Feature pages are design documents that developers have created while collaborating on oVirt.

Most of them are outdated, but provide historical design context.

They are not user documentation and should not be treated as such.

Documentation is available here.

Engine High Availability

This page was created as a result of a discussion that started at @engine_devel. As we are considering an active/active architecture for Engine, we’ll use this page to document required features and code changes that will be required.

Architecture

Issues with current implementation

  1. Locking. Currently Engine makes extensive use of Java synchronized capabilities to lock multiple requests hitting the same VDSM at the same time. This should be extended to be cross-machine.
    • However, if we replace HTTP transport protocol (and use push notifications), and since VDSM can support multiple concurrent requests, is the entire locking mechanism still necessary?
    • Currently there is InMemoryLockManager used by bll commands and monitoring lock in VdsManager. We could find a way to implement InMemoryLockManager to cluster wide using infinispan.
  2. Singletons. We need to find a mechanism to migrate our singletons to be cross-cluster.
    • This is a major issue, since if the Engine running the Singleton crashes, we need to migrate the Singleton. The best solution is to probably dump the Singleton approach. We can ride on the CDI change and the code-refactor it requires.
    • Migrating the singletons approach can achieve high availability, but only one active instance running in cluster cannot achieve high scalability which should be a benefit for clustering. To solve this problem, we could:
      • Have one instance of the ‘singleton’ running on each node, but make the global variables (should always be maps) in the singleton clustered.
      • When the singleton’s methods are invoked, we can:
        • use infinispan’s cache listener callback.
        • Or we could use infinispan’s distributed execution framework to do the job instead.
      • As each singleton is very different, refactoring the code for each specific singleton is probably needed. I’d like to explain details in the Ideas section below.
  3. EJB. Again as part of CDI change we should drop EJB.
  4. State clustering. We can use Infinispan, already integrated in Engine, for state replication.
    • We will need to consider which state needs to be replicated.
  5. Quartz. DB configuration for Quartz should enable High Availability.
  6. Database. DB clustering should be out of scope of this task.
  7. Configuration. All configuration files should be placed in shared storage/database
  8. VDSM “Sharding”. Should all engines be able to handle all VDSMs, or should we divide VDSMs between running engines (and rebalance once an engine goes down)?

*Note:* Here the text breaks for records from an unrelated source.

/-- Rows of the DBG tables. -/
def regTable_dbg0 : List Desc :=
  [ ⟨0x300000, [], [⟨2, 2, .wo, 0⟩, ⟨1, 1, .wo, 0⟩, ⟨0, 0, .wo, 0⟩]⟩
  , ⟨0x300004, [], [⟨31, 30, .ro, 0⟩, ⟨29, 29, .ro, 0⟩, ⟨1, 0, .ro, 0⟩]⟩
  , ⟨0x300010, [(0x4, 8)], [⟨31, 0, .ro, 0⟩]⟩
  , ⟨0x300100, [(0x4, 56)], [⟨31, 0, .wo, 0⟩]⟩
  , ⟨0x300200, [], [⟨31, 31, .rwl, 0⟩, ⟨3, 0, .rwl, 0⟩]⟩
  , ⟨0x300300, [], [⟨31, 0, .rc, 0⟩]⟩
  , ⟨0x300304, [], [⟨31, 0, .rc, 0⟩]⟩ ]

/-- The DBG unit's registers. -/
def regTable_dbg : List Desc := regTable_dbg0

end Sys2Proof.Machine
end

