/-- The host interface and boot (R518 to R541). -/
structure Hif where
  linkUp : Bool
  stage : Nat
  bootSrc : Bool
  msixPend : BitVec 64
  /-- R547: boundaries since the last message on each vector, at most 255. -/
  msixSent : List (Nat × Nat)
  msixOut : List Nat
  /-- R523: MSI-X Enable and the function mask of Message Control. -/
  msixEn : Bool
  funcMask : Bool
  /-- R518: D3hot; AER's uncorrectable error status and mask. -/
  d3 : Bool
  aerStatus : Word
  aerMask : Word
  waitingCmds : List Waiting
  dma : List (Nat × Dma)
  aborting : List Nat
  abortBusy : Bool
  /-- R526: words of a command queue are discarded up to the next header. -/
  skipping : List Nat
  /-- R525: the CMD queue that was served last. -/
  lastQ : Nat
  /-- R538, R540: the directory copy from which the module booted. -/
  dirUsed : Option Nat
  deriving DecidableEq, Repr

/-- Statistics (R550 to R553) and the trace port (R554 to R556). -/
structure Stat where
  snapArmed : Bool
  snapClear : Bool
  snapAt : Nat
  latched : Bool
  taken : Bool
  shadow : List (Nat × Word)
  traceBuf : List (List Byte)
  traceOut : List Byte
  traceLost : Nat
  traceCount : Nat
  deriving DecidableEq, Repr

/-- R448 to R452: one message of the Ligature link. -/
structure TwMsg where
  mseq : Nat
  ty : Nat
  sub : Nat
  body : List Byte
  deriving DecidableEq, Repr

/-- R449: a fragment sent and not yet acknowledged. -/
structure TwFrag where
  fseq : Nat
  /-- Interval of the last sending. -/
  sent : Nat
  resends : Nat
  /-- A heartbeat has shown it missing: it is to be resent. -/
  marked : Bool
  bytes : List Byte
  deriving DecidableEq, Repr

/-- R448: a fragment received valid. -/
structure TwRx where
  mseq : Nat
  ty : Nat
  sub : Nat
  index : Nat
  last : Nat
  payload : List Byte
  deriving DecidableEq, Repr

/-- R456: an accepted VERDICT: boundary, released CSEQ, and (CID, outcome) entries. -/
structure TwVerdict where
  bn : Nat
  rel : Nat
  outs : List (Nat × Nat)
  deriving DecidableEq, Repr

/-- R457: an item that is not epoch-bound and is held for the standby. -/
structure TwHeld where
  cseq : Nat
  /-- 0 command, 1 queue push, 2 RCC image. -/
  kind : Nat
  /-- Queue the command came on, or the queue pushed to. -/
  q : Nat
  tag : Word
  words : List Word
  /-- FSEQ of the last fragment of the record that carries it, once sent. -/
  fseq : Option Nat
  /-- BN of the record that carries it. -/
  inRec : Option Nat
  deriving DecidableEq, Repr

/-- The twin controller and the Ligature link (R442 to R473). -/
structure TwinSt where
  /-- R443: 0 ISOLATED, 1 ACTIVE, 2 STANDBY, 3 STALE, 4 SYNCING, 5 FAULT; the partner's as its last HEARTBEAT gave it. -/
  st : Nat
  peerSt : Nat
  /-- Changes that fall due: boundary, and what then happens (0 EN cleared, 1 EN set, 2 transmit, 3 stop and go STALE, 4 FAULT,
  5 RESTART, 6 in sync, 7 an image's values become live, 8 cold takeover, 9 takeover). -/
  due : List (Nat × Nat)
  lanes : Nat
  alivePin : Bool
  /-- R444: TWIN_SEL pin, TDM outputs high-impedance. -/
  sel : Bool
  floating : Bool
  /-- R446: the partner's TWIN_ALIVE is present; edges in a row with valid spacing. -/
  peerAlive : Bool
  peerEdges : Nat
  /-- A frame with source address TWIN_PEER_MAC has arrived since the wait began (R461). -/
  peerFrames : Bool
  /-- 0 no wait, 1 the split wait of R461, 2 the wait at enable of R470; the time it began. -/
  waiting : Nat
  waitAt : Nat
  /-- Times of the last edge of TWIN_ALIVE, out and in; of the last health word; of the entry to SYNCING. -/
  aliveAt : Nat
  edgeAt : Nat
  hAt : Nat
  syncAt : Nat
  /-- The output stage completed the previous interval; this interval's HEARTBEAT is decided; the boundary judged last. -/
  outDone : Bool
  hbDone : Bool
  hbJudged : Nat
  lastHb : Nat
  /-- Outcomes of this interval's verdict: CID, and 0 GO, 1 DEFER, 2 FAIL; boundary of the last VERDICT sent; BN of the last
  record sent. -/
  outcomes : List (Nat × Nat)
  verdictSent : Nat
  recSent : Nat
  fseq : Nat
  mseq : Nat
  unacked : List TwFrag
  txq : List TwMsg
  /-- Fragments put on the lanes in this interval: lane and bytes. -/
  laneOut : List (Nat × List Byte)
  rx : List TwRx
  rxAck : Nat
  rxSack : List Nat
  mseqHi : Nat
  mseqSeen : List Nat
  /-- BNs of heartbeats accepted, misses in a row, heartbeats withheld in a row, counter at the last KICK. -/
  hbSeen : List Nat
  hbMissed : Nat
  hbWithheld : Nat
  kickAt : Option Nat
  /-- Commits whose values have not been forwarded: CID, target, items (R455). -/
  toForward : List (Nat × Nat × List Item)
  /-- Commits of the partner to acknowledge. -/
  toAck : List Nat
  verdicts : List TwVerdict
  heldItems : List TwHeld
  nextCseq : Nat
  relCseq : Nat
  /-- Released items that execute at a boundary. -/
  released : List (Nat × TwHeld)
  /-- R459: the peer's snapshots of the last intervals, records received, last record applied, matching records in a row. -/
  snaps : List (Nat × List Byte)
  records : List (Nat × List Byte)
  lastApplied : Option Nat
  matched : Nat
  /-- R460: objects still to be sent: block and object; payload bytes of REPAIR DATA sent in this interval. -/
  repairs : List (Nat × Nat)
  repairSent : Nat
  /-- R460: repairs that have arrived and are written in the guard slot: block, object and words. -/
  repairIn : List (Nat × Nat × List Word)
  /-- Second of health: bits gathered so far, words sent, seconds in STANDBY with a clean word (R467, R473). -/
  hBits : Nat
  hSeq : Nat
  hClean : Nat
  /-- R470: STALE at enable and waiting for a HELLO; BN since when the module transmits. -/
  hello : Bool
  txSince : Option Nat
  /-- R468: register words received in an image, live at the boundary after END. -/
  imageRegs : List (Nat × Word)
  /-- R468: the image in hand: CRC-32C and length of what has been handed over; its register image and END are still to come. -/
  imageRun : Option (Nat × Nat)
  /-- R459, R467: time and interval of the last entry to STANDBY; BNs of the records applied. -/
  standAt : Nat
  standBn : Nat
  applied : List Nat
  /-- BN of the last record made, which may wait for the window (R449). -/
  recMade : Nat
  /-- R447: the scramblers of the lanes, latest bit first, and the blocks put on them in this interval: lane, sync header in bits
  [1:0], payload. -/
  scr : List (Nat × Nat)
  lane66 : List (Nat × BitVec 66)
  deriving DecidableEq, Repr
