-- ==== Sys2Proof/Machine/Tab.lean ====
section
/-! DEFINITION. Sparse tables: a list of (key, value) pairs with strictly rising keys and no pair whose value is what an
unlisted key reads as. Memory, the register file and every table of records are held so; equal tables are then equal data. -/

namespace Sys2Proof.Machine.Tab

/-- What key `k` reads as; `d` gives the value of an unlisted key. -/
def get {α : Type} (d : Nat → α) : List (Nat × α) → Nat → α
  | [], k => d k
  | (i, v) :: m, k => if k = i then v else get d m k

/-- Insert or replace the pair of `k`, keeping the keys rising. -/
def ins {α : Type} : List (Nat × α) → Nat → α → List (Nat × α)
  | [], k, v => [(k, v)]
  | (i, w) :: m, k, v => if k < i then (k, v) :: (i, w) :: m else if k = i then (k, v) :: m else (i, w) :: ins m k v

/-- Drop every pair of `k`. -/
def del {α : Type} (m : List (Nat × α)) (k : Nat) : List (Nat × α) := m.filter (fun p => p.1 != k)

/-- Write `v` at `k`: a value that an unlisted key reads as is not listed. -/
def put {α : Type} [DecidableEq α] (d : Nat → α) (m : List (Nat × α)) (k : Nat) (v : α) : List (Nat × α) :=
  if v = d k then del m k else ins m k v

/-- Keys strictly rising from above `b`, and no listed value equal to the unlisted one. -/
def wfFrom {α : Type} [DecidableEq α] (d : Nat → α) : Option Nat → List (Nat × α) → Bool
  | _, [] => true
  | b, (k, v) :: m => (match b with | none => true | some x => decide (x < k)) && decide (v ≠ d k) && wfFrom d (some k) m

/-- The canonical form. -/
def wf {α : Type} [DecidableEq α] (d : Nat → α) (m : List (Nat × α)) : Bool := wfFrom d none m

/-- The value listed for `k`, if any. -/
def find {α : Type} : List (Nat × α) → Nat → Option α
  | [], _ => none
  | (i, v) :: m, k => if k = i then some v else find m k

end Sys2Proof.Machine.Tab
end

For now I think this is a complex task that we can push for a later stage

Ideas

  1. Clustered singleton approach using infinispan. For example, ResourceManager:
    • make global map variable ‘_vdsAndVmsList’ and ‘_asyncRunningVms’ an infinispan cache, both the key and the value are serializable, should be no problem.
    • making global map variable ‘_vdsManagersDict’ clustered is not a good idea, because the VdsManager instances should not be passed through network(because it contains connection to vdsm, quartz scheduler…). We could make a owner=1 dist mode cache (which is key-value serializable) to decide which VdsManager instance to run on which engine. So if engine manage multiple hosts, multiple VdsManager instances are distributed to the engine cluster. Here is a overview of the logic: